### Supplied entries
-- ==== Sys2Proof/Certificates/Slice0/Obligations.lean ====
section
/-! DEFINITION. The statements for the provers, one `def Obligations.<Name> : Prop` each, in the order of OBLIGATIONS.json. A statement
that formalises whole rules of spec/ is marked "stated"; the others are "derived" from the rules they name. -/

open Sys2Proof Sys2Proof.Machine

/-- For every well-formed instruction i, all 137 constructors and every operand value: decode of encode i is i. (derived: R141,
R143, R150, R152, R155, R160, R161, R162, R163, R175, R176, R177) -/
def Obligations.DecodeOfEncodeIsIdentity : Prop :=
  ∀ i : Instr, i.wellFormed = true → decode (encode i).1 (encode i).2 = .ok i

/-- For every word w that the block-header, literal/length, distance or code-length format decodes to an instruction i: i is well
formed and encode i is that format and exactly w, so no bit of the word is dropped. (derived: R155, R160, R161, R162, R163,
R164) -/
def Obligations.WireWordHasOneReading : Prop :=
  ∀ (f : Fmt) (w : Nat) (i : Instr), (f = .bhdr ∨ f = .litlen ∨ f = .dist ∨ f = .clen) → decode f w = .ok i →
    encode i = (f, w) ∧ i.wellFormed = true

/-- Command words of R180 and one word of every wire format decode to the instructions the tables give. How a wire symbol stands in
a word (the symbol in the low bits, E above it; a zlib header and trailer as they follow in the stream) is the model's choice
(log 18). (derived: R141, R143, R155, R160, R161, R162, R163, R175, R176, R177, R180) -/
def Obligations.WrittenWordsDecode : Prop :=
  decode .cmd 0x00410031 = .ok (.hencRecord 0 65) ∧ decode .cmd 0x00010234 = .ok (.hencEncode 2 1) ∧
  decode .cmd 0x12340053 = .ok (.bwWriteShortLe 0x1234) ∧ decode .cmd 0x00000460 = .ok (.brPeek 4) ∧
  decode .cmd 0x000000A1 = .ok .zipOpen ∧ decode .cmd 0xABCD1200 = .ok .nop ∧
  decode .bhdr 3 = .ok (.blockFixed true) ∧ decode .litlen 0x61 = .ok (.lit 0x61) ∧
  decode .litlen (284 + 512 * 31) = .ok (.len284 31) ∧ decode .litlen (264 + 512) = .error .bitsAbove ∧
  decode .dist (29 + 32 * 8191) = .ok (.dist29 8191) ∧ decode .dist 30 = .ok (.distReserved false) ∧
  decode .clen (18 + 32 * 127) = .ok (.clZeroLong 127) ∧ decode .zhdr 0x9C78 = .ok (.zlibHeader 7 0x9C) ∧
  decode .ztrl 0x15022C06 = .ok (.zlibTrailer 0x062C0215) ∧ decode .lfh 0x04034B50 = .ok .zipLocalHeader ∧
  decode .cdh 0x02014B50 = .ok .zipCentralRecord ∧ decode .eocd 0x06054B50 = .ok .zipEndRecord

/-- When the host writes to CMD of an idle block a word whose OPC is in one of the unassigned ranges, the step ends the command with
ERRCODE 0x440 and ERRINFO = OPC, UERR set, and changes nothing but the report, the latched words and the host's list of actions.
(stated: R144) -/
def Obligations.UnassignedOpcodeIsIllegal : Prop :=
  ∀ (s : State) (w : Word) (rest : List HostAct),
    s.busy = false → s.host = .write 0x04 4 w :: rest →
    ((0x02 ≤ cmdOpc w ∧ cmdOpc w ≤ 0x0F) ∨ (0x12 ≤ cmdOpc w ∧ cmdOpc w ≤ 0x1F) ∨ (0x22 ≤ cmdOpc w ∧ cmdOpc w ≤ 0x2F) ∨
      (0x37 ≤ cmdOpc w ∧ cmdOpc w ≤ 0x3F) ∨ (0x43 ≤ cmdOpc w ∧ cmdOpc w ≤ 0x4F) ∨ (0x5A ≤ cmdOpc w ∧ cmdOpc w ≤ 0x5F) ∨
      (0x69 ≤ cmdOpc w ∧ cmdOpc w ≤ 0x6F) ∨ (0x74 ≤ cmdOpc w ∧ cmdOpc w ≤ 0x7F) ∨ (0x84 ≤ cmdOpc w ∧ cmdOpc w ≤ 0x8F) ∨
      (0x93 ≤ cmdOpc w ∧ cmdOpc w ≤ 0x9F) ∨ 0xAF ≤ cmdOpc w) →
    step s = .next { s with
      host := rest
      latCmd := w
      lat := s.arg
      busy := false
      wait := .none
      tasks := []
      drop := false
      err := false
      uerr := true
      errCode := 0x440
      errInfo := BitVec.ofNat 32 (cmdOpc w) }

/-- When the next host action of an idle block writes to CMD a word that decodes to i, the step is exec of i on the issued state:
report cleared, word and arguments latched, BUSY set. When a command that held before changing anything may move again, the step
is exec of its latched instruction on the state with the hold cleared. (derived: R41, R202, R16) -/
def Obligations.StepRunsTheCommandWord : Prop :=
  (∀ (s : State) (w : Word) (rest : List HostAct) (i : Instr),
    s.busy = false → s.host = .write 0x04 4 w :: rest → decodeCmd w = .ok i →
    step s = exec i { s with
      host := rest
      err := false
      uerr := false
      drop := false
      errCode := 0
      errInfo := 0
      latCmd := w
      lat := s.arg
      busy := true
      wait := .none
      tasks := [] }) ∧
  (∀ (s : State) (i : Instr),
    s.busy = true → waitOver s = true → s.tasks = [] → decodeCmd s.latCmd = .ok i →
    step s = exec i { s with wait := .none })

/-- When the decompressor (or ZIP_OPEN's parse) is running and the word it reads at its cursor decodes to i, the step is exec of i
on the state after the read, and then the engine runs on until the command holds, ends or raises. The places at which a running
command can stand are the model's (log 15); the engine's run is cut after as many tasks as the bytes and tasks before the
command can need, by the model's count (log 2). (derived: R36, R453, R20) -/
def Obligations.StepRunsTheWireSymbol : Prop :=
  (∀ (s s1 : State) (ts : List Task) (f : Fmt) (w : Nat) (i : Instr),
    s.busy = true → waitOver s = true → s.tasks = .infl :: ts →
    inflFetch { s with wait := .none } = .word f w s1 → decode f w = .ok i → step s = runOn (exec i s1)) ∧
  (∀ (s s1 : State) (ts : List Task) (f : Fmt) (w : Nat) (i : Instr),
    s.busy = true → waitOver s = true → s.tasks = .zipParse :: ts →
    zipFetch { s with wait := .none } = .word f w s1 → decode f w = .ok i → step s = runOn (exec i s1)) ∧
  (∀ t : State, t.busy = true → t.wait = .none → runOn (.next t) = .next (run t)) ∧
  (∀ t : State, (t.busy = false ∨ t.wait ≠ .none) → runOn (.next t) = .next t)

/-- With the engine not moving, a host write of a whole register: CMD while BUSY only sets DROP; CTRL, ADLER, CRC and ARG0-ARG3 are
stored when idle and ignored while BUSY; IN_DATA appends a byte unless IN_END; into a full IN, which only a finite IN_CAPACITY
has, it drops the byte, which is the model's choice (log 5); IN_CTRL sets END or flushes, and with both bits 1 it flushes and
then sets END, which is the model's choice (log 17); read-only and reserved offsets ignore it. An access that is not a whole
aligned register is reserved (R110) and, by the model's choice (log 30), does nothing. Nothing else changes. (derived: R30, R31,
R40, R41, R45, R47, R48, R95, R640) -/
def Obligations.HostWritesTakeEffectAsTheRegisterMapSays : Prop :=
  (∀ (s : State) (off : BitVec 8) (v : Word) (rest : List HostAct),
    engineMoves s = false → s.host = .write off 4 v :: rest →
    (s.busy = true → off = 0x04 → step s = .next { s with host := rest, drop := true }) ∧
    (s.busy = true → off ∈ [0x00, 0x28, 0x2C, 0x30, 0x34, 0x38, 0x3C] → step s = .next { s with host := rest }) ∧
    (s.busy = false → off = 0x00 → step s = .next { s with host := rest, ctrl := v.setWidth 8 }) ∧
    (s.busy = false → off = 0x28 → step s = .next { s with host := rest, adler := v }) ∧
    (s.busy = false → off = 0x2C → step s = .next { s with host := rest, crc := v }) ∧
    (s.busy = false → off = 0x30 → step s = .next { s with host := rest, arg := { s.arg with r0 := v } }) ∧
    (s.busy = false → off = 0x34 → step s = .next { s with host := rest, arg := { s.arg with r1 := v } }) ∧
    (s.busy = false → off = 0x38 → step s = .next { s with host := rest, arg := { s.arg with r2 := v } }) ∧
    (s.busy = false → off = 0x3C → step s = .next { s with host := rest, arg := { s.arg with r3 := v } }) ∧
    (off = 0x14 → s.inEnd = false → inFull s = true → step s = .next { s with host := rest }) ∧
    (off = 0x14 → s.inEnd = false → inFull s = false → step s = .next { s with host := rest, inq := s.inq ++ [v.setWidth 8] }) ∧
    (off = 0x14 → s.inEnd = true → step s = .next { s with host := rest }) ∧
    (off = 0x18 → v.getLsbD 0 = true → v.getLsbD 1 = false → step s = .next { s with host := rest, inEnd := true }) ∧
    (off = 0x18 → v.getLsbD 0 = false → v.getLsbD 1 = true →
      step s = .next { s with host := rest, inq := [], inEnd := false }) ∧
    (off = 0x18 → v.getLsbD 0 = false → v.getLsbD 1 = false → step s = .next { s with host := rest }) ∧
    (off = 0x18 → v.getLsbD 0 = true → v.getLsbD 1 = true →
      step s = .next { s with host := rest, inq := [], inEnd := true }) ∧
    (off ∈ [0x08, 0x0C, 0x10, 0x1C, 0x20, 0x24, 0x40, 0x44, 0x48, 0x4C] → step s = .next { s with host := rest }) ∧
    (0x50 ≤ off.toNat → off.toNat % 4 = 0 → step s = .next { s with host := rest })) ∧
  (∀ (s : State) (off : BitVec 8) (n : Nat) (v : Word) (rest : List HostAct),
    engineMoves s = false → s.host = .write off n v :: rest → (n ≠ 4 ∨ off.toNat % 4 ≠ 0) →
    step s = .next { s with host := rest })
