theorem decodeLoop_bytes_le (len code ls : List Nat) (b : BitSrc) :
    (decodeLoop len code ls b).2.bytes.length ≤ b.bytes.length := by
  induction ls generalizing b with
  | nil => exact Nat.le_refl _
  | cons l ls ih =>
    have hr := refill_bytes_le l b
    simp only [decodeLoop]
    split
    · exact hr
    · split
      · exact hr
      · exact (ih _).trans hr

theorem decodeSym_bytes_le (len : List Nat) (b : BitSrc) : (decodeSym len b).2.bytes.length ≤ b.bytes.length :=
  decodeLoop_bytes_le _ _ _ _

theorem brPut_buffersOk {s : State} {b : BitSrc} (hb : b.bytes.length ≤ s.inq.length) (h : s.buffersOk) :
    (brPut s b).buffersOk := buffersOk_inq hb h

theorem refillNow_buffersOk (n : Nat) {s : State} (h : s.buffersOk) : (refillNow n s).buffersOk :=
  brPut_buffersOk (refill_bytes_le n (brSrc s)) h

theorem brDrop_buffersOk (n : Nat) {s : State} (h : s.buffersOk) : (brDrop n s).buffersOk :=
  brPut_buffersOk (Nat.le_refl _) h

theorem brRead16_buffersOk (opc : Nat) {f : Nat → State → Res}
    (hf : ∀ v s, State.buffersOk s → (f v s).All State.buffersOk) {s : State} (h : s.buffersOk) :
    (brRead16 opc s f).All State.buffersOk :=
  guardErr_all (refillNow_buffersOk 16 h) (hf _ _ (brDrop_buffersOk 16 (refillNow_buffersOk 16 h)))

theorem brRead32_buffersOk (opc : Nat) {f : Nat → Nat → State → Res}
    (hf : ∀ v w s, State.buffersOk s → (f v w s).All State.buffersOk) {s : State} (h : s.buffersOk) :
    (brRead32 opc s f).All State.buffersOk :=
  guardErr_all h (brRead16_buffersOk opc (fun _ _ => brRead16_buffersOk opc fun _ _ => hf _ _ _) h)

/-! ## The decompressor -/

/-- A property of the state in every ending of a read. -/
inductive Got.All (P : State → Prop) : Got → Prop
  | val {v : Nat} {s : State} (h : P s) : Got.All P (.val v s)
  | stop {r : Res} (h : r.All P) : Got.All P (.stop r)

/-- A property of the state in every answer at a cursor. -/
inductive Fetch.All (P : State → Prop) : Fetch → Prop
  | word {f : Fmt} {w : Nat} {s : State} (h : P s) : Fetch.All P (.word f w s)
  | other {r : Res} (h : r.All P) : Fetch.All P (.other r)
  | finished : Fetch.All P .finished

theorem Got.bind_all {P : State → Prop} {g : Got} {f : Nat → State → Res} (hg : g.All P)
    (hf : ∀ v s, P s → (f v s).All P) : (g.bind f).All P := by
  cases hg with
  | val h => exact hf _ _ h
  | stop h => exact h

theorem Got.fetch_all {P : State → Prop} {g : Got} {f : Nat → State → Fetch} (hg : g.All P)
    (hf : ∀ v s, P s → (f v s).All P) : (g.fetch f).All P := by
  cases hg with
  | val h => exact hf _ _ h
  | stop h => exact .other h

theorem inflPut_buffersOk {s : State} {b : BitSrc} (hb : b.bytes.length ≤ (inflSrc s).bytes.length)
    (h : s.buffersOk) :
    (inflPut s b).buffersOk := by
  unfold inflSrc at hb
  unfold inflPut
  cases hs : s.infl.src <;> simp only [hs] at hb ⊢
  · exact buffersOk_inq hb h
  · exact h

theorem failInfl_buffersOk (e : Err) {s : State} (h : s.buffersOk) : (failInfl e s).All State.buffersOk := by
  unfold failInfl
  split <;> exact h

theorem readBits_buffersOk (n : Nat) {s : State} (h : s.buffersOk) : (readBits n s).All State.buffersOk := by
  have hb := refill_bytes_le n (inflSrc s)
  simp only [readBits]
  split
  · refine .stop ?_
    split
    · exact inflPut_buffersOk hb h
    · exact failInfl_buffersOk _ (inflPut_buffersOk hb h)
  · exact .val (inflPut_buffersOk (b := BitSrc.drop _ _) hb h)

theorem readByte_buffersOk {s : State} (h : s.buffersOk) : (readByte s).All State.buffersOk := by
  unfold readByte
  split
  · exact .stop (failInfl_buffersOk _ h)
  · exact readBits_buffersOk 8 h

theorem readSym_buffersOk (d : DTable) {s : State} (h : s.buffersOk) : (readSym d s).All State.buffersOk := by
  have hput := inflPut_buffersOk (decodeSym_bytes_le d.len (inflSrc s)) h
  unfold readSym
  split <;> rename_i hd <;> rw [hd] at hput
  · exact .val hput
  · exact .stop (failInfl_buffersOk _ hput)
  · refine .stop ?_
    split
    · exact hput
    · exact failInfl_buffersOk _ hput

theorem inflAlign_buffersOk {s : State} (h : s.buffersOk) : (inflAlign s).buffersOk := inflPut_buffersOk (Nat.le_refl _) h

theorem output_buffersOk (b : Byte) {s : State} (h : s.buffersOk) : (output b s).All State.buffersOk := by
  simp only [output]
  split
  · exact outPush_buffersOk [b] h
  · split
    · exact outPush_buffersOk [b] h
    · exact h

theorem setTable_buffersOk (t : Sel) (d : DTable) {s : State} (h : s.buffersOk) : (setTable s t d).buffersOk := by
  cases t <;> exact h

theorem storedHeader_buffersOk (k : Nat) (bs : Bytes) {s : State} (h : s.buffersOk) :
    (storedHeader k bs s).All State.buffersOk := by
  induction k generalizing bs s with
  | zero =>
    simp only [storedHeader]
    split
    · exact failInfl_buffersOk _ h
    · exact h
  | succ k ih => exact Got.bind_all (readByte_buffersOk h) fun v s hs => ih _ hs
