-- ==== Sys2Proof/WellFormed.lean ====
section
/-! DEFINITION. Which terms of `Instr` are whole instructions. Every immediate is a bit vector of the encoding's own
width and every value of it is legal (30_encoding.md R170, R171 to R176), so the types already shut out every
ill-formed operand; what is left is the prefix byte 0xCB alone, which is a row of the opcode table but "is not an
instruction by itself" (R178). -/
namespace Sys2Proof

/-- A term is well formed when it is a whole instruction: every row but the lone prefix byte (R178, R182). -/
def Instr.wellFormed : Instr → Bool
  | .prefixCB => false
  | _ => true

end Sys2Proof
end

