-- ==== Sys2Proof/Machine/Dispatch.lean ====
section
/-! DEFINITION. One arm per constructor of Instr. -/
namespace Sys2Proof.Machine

### How to complete this task
Reply with one number: the count of lines in the entries that include the word "before".

### Solved problem
2